◆ **ASSIGNED TASK**
Those lines of the records that contain "Decoded" are to be located and copied.

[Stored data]

Start of Block

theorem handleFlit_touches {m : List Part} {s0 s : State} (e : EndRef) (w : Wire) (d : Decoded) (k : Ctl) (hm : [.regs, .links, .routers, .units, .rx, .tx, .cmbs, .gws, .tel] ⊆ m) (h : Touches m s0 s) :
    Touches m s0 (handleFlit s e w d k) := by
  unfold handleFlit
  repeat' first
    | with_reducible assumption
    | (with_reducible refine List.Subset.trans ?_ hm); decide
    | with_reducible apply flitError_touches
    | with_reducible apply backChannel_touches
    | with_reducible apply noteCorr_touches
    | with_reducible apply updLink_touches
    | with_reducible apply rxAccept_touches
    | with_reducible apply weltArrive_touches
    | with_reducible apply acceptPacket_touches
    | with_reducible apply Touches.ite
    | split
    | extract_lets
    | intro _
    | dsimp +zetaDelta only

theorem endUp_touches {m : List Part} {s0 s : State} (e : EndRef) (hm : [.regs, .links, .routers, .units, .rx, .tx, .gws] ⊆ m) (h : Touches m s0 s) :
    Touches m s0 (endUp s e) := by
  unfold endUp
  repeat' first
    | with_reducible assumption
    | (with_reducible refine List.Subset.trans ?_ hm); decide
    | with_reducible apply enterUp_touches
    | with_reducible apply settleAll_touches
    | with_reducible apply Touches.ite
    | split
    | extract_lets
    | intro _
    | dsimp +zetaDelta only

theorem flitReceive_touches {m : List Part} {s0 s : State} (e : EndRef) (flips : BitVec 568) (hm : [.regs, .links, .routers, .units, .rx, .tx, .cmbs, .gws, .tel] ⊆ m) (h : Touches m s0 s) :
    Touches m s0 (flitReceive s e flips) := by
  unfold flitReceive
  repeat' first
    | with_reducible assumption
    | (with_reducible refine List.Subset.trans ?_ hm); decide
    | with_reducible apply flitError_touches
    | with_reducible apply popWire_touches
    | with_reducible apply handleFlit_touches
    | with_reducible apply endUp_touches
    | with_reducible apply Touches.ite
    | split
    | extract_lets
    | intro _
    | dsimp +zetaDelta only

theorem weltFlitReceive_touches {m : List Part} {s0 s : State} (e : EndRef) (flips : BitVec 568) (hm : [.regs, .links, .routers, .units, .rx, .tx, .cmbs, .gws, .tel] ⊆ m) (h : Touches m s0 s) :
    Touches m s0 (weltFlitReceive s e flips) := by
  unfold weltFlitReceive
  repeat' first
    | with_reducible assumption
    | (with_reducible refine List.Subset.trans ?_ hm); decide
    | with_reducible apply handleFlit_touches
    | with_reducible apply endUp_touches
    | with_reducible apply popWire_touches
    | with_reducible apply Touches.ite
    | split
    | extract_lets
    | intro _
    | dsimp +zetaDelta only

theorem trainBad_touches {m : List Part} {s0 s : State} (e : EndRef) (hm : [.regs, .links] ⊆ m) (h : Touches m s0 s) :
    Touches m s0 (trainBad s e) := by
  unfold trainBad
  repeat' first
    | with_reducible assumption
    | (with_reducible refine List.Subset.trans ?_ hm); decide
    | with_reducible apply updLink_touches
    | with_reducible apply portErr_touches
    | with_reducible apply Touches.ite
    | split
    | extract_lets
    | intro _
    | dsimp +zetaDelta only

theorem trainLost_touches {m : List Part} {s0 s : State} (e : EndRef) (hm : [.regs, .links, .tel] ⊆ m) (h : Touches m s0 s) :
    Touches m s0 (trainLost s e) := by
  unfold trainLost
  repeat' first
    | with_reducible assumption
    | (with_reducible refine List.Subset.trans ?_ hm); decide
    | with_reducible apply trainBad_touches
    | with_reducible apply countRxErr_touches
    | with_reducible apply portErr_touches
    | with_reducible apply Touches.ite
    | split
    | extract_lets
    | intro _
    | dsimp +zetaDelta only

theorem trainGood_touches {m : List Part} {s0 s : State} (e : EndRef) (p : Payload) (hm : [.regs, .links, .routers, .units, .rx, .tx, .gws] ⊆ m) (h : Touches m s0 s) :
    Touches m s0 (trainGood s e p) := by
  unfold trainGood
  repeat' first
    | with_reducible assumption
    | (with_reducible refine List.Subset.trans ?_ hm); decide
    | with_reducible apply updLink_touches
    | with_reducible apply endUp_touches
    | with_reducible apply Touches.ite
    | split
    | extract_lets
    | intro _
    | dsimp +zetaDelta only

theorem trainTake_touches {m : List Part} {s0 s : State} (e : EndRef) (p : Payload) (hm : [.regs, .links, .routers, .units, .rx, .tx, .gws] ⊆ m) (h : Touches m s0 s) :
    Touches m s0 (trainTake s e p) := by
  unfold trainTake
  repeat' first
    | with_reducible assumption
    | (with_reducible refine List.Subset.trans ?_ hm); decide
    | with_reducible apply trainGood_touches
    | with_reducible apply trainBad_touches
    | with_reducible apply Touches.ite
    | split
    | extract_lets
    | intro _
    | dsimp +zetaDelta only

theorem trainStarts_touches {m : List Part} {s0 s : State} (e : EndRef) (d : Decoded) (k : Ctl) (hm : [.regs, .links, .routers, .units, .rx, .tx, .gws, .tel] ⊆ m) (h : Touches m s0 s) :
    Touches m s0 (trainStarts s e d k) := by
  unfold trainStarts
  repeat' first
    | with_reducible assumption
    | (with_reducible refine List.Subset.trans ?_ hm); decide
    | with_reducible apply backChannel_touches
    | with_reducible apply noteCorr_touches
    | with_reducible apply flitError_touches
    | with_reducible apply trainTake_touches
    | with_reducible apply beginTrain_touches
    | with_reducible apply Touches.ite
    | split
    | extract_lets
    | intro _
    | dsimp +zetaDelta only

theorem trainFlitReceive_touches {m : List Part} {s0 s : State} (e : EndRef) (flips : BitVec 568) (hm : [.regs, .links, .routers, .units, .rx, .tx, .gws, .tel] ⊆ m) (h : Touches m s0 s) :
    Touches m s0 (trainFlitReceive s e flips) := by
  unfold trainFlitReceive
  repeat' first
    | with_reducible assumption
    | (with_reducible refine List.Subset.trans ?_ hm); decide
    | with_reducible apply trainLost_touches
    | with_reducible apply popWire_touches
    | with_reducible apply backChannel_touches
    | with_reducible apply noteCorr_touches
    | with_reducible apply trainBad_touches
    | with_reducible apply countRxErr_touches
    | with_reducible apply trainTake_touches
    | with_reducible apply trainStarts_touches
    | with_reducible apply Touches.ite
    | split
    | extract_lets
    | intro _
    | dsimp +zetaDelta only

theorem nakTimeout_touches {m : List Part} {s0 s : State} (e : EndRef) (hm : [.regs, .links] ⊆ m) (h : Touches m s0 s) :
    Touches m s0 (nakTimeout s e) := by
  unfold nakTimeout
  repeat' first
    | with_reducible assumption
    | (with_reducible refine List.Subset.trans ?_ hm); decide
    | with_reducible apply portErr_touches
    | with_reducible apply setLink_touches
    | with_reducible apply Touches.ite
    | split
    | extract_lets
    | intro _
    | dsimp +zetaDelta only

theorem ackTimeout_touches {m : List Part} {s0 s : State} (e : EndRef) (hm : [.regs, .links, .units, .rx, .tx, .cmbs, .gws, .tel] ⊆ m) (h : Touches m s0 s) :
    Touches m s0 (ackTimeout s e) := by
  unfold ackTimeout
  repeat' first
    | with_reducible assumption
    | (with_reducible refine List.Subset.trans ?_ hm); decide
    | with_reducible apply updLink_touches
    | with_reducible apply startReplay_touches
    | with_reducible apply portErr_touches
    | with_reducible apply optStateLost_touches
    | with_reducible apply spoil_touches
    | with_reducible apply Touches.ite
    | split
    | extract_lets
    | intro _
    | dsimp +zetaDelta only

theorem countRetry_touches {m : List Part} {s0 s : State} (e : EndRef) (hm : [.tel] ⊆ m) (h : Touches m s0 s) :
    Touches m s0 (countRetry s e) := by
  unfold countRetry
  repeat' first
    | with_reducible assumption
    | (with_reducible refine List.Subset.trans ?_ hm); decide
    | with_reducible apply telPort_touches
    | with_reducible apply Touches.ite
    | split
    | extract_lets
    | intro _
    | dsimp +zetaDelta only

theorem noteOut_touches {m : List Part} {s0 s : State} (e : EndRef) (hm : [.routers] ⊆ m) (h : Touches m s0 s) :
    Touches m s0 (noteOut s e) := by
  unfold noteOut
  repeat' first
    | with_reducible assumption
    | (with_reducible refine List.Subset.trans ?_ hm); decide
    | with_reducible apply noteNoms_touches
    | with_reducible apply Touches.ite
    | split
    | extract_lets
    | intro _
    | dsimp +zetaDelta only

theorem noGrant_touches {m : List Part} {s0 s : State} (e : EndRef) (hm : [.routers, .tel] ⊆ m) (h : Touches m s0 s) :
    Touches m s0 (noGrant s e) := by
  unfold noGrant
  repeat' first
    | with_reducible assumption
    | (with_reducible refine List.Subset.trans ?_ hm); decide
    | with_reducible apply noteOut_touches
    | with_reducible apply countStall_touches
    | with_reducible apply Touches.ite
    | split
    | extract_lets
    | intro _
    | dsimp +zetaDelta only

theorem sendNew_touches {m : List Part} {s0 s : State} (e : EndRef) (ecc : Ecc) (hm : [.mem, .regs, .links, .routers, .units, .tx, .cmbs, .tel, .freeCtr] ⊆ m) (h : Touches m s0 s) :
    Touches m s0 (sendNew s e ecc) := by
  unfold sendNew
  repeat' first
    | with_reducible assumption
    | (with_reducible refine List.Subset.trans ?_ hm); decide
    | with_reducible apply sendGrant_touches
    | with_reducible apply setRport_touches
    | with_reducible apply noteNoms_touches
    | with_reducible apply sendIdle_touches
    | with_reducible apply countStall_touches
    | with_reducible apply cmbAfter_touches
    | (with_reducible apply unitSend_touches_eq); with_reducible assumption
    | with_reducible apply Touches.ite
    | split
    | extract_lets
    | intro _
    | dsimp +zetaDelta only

End of Block

◆ **TASK OUTPUT**
theorem handleFlit_touches {m : List Part} {s0 s : State} (e : EndRef) (w : Wire) (d : Decoded) (k : Ctl) (hm : [.regs, .links, .routers, .units, .rx, .tx, .cmbs, .gws, .tel] ⊆ m) (h : Touches m s0 s) :
theorem trainStarts_touches {m : List Part} {s0 s : State} (e : EndRef) (d : Decoded) (k : Ctl) (hm : [.regs, .links, .routers, .units, .rx, .tx, .gws, .tel] ⊆ m) (h : Touches m s0 s) :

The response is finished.